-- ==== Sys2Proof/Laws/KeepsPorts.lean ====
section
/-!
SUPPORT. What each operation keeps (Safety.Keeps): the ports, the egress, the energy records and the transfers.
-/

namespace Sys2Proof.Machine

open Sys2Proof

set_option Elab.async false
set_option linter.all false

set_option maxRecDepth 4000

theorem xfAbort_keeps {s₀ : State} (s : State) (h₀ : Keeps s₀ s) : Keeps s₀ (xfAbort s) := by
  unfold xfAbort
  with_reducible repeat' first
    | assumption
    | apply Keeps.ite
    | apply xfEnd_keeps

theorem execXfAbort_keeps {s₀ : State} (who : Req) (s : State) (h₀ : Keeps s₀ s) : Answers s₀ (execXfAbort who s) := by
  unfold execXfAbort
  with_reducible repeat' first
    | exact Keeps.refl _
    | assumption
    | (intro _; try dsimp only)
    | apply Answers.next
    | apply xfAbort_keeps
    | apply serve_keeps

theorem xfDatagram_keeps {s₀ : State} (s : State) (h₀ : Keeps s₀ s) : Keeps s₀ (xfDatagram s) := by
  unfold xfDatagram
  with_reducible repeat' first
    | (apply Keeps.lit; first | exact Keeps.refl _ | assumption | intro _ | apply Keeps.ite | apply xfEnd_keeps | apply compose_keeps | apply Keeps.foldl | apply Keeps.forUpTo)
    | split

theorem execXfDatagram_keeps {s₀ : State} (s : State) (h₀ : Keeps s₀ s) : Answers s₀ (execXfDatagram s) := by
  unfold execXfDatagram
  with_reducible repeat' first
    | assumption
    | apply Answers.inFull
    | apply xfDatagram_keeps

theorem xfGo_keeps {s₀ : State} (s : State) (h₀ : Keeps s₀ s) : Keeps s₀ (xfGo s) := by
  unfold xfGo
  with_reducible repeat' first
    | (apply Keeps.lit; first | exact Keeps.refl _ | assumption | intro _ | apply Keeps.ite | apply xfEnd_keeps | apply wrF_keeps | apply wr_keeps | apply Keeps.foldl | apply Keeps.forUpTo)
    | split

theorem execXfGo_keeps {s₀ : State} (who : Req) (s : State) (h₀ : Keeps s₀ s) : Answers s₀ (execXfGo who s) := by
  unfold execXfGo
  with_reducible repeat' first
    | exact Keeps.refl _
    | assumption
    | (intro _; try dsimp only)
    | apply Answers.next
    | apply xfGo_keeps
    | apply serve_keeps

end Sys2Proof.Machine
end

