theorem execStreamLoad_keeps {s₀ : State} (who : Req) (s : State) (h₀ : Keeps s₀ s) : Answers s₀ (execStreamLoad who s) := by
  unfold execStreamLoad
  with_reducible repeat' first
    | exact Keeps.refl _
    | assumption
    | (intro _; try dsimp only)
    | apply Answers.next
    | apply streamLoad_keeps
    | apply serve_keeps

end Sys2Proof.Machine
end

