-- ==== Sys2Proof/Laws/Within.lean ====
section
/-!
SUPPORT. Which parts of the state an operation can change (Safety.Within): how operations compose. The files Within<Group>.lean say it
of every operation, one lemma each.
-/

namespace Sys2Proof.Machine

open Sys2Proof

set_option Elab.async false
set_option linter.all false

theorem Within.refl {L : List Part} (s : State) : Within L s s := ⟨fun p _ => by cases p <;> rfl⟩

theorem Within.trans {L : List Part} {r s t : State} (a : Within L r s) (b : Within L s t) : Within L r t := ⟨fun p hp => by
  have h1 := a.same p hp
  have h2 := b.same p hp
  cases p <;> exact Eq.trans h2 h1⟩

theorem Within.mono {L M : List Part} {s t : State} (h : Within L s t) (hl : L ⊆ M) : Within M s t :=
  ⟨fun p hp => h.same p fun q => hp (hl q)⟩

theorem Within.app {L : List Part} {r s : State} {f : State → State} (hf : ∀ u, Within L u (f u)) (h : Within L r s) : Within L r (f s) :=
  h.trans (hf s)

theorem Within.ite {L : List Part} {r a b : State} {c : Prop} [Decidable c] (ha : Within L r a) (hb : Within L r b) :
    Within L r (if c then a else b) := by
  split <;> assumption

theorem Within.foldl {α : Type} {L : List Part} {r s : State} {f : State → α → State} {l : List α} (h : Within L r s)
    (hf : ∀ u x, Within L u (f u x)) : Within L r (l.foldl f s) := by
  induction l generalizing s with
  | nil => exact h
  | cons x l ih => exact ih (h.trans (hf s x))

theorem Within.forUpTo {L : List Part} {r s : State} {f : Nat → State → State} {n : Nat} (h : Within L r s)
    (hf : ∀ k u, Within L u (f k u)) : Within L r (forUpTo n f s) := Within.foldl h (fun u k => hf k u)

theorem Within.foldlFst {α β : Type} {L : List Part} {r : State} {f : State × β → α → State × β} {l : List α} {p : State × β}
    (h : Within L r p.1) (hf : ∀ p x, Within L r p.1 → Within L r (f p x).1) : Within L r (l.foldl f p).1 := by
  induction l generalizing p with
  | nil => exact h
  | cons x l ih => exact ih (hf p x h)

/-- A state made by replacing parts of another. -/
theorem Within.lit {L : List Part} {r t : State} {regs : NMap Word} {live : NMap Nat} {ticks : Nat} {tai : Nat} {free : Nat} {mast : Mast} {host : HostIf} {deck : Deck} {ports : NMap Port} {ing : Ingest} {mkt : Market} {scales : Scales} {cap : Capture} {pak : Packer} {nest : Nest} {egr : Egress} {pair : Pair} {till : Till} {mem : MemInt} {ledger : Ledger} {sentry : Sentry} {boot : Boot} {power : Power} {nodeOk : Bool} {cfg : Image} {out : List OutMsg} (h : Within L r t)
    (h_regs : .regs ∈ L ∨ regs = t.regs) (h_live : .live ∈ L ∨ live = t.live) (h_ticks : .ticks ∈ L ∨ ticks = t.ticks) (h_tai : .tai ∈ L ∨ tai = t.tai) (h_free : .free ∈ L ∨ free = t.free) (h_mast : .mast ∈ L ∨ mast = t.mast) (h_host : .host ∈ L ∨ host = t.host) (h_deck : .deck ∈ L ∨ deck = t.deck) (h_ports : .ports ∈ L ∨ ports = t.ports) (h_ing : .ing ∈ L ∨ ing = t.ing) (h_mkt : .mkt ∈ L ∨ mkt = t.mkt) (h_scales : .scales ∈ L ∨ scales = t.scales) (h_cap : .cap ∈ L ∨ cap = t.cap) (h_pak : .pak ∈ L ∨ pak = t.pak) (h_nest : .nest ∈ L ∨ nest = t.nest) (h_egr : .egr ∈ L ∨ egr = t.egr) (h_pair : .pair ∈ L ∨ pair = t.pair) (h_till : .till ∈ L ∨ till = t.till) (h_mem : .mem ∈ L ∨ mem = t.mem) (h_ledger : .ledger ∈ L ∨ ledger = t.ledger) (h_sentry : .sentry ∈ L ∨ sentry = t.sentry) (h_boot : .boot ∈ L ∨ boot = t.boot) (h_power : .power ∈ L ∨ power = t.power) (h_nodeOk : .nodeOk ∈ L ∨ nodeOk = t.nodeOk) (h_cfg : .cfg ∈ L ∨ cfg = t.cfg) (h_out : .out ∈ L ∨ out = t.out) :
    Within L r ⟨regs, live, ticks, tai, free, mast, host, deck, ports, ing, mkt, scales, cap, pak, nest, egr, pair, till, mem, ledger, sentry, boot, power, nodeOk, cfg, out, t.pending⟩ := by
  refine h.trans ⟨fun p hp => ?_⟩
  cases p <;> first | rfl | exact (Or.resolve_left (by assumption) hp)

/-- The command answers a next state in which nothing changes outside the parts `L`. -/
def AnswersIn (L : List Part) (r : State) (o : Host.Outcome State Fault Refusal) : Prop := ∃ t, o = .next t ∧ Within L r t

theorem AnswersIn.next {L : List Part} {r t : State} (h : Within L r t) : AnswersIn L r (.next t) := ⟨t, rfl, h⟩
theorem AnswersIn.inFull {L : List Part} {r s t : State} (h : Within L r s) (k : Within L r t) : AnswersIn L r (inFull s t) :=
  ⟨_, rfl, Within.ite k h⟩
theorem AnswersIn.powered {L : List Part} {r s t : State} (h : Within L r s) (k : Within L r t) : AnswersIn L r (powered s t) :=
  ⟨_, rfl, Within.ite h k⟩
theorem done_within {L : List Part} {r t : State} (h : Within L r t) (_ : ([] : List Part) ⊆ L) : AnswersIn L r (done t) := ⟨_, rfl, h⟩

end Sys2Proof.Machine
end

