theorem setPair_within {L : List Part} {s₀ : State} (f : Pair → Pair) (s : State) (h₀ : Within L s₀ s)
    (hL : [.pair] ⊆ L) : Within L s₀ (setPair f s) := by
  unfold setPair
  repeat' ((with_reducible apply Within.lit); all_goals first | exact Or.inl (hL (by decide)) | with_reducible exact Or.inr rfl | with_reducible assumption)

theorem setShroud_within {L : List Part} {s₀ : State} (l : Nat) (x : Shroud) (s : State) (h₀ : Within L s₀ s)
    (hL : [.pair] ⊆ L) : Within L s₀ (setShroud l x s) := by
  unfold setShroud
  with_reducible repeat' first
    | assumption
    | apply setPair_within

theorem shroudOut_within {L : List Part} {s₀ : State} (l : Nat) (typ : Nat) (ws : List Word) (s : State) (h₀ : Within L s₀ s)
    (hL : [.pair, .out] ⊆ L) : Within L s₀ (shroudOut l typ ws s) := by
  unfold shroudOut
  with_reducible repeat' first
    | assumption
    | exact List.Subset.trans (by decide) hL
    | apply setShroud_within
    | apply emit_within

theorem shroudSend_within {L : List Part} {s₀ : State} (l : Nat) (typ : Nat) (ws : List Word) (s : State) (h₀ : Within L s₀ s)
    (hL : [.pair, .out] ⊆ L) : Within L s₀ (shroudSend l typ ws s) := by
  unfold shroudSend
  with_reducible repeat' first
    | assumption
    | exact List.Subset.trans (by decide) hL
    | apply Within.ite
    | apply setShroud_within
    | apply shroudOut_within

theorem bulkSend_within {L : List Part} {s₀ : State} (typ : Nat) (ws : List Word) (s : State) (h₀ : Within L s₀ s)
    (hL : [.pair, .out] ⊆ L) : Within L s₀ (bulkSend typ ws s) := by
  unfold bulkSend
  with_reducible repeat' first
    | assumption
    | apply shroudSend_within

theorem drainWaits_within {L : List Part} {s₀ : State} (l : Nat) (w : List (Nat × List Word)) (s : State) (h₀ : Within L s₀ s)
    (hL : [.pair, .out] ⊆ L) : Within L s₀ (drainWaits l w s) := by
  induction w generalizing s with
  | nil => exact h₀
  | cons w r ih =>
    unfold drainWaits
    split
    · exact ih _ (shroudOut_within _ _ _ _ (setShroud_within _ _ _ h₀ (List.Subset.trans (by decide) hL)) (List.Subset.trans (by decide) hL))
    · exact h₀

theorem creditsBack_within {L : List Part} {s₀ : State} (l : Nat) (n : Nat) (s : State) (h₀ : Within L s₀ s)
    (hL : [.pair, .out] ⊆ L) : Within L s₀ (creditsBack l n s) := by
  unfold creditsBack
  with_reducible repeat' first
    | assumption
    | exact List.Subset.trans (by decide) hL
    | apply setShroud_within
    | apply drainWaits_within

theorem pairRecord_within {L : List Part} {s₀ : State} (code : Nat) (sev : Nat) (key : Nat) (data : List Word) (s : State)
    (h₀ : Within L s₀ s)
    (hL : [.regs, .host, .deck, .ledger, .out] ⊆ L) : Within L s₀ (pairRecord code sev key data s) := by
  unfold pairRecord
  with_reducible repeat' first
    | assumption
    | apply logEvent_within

★ ★ ★ ★ ★ ★ ★

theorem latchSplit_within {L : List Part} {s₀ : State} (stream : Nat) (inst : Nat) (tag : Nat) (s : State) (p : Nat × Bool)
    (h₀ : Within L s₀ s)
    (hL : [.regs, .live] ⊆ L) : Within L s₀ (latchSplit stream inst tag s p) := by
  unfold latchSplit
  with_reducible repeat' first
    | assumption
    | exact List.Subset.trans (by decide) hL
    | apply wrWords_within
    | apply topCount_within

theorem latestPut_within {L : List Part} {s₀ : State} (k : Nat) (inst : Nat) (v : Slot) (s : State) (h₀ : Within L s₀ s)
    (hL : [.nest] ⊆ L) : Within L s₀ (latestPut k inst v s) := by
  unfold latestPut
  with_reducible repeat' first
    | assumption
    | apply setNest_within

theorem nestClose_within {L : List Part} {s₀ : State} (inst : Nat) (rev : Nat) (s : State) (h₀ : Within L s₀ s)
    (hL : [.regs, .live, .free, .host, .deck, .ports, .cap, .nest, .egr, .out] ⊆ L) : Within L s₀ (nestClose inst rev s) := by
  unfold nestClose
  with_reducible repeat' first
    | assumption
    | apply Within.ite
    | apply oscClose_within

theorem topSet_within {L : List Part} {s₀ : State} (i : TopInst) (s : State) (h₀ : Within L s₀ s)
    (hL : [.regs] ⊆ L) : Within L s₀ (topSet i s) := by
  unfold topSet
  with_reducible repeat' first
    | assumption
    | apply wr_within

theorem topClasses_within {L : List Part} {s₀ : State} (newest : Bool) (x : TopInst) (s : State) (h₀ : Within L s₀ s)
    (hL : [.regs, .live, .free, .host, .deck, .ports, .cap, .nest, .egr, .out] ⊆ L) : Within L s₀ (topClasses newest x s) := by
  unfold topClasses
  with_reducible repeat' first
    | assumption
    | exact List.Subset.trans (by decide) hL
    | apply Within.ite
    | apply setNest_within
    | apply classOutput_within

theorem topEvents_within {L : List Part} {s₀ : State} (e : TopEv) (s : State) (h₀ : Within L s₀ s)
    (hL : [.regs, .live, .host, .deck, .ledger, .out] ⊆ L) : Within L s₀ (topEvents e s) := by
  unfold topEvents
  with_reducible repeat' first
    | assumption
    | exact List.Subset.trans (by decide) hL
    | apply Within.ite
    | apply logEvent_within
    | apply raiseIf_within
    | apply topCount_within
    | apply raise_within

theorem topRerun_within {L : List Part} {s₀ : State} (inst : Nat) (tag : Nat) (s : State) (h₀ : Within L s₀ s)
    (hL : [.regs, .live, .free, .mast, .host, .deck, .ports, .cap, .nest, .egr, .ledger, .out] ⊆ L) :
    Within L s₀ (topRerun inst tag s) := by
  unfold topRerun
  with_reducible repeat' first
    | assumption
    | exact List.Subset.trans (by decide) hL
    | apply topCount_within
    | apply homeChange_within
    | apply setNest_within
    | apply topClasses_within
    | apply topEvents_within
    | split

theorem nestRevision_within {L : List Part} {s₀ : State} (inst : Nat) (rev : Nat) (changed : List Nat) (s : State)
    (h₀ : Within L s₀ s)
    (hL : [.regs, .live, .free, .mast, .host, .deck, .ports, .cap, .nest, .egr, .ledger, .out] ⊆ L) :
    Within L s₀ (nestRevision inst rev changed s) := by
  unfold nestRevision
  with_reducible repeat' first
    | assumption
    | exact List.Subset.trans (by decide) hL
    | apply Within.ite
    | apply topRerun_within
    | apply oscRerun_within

★ ★ ★ ★ ★ ★ ★

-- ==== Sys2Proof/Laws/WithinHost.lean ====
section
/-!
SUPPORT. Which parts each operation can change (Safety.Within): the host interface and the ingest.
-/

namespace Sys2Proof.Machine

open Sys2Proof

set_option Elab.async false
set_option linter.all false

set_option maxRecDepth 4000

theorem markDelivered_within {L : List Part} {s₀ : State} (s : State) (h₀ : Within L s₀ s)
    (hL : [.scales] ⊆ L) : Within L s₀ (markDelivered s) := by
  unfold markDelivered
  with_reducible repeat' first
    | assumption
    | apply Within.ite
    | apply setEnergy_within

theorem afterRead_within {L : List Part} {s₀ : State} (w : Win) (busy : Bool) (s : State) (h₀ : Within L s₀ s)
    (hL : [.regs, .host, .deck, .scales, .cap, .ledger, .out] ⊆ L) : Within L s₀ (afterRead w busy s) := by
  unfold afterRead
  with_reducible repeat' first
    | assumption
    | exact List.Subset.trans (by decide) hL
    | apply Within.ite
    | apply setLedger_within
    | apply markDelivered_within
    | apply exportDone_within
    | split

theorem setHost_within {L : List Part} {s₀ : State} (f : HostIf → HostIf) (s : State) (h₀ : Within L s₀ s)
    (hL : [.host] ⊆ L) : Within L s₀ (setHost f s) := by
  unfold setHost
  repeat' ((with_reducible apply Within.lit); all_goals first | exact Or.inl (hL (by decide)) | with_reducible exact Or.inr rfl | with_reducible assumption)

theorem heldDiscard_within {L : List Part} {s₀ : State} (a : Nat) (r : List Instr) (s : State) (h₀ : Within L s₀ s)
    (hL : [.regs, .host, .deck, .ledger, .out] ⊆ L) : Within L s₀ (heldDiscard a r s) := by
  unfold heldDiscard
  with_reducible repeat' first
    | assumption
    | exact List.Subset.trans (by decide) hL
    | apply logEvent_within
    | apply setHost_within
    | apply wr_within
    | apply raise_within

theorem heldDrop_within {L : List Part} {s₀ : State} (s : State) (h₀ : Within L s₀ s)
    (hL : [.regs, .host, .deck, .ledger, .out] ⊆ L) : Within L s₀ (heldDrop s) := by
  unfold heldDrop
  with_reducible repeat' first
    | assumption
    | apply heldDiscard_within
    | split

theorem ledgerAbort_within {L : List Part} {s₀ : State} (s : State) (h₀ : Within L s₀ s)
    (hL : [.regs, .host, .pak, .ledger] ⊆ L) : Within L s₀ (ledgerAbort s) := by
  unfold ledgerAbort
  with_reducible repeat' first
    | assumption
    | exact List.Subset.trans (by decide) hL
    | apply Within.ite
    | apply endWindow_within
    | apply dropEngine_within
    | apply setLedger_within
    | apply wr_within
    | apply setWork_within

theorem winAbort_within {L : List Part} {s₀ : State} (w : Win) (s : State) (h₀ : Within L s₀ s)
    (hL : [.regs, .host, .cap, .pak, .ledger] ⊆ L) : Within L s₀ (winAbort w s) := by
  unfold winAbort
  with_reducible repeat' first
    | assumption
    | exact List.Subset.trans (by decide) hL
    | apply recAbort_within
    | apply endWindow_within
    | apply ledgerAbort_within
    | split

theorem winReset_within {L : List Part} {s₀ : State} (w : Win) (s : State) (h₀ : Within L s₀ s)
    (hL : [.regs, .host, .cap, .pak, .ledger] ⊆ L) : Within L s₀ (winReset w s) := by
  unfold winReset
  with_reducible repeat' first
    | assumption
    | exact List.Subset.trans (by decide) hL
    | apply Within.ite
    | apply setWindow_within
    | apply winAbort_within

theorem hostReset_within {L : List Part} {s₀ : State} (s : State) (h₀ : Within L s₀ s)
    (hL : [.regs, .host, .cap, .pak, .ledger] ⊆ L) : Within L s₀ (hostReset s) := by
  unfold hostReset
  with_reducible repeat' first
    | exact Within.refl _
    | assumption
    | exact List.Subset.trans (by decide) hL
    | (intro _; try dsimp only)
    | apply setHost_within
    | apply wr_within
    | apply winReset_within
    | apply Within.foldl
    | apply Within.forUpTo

★ ★ ★ ★ ★ ★ ★

Problem details — A word-for-word copy of the lines above from the one with "-- ==== Sys2Proof/Laws/KeepsPorts.lean" through the one with "unfold xfAbort", inclusive, is the only output wanted.

Task response —
-- ==== Sys2Proof/Laws/KeepsPorts.lean ====
section
/-!
SUPPORT. What each operation keeps (Safety.Keeps): the ports, the egress, the energy records and the transfers.
-/

namespace Sys2Proof.Machine

open Sys2Proof

set_option Elab.async false
set_option linter.all false

set_option maxRecDepth 4000

theorem xfAbort_keeps {s₀ : State} (s : State) (h₀ : Keeps s₀ s) : Keeps s₀ (xfAbort s) := by
  unfold xfAbort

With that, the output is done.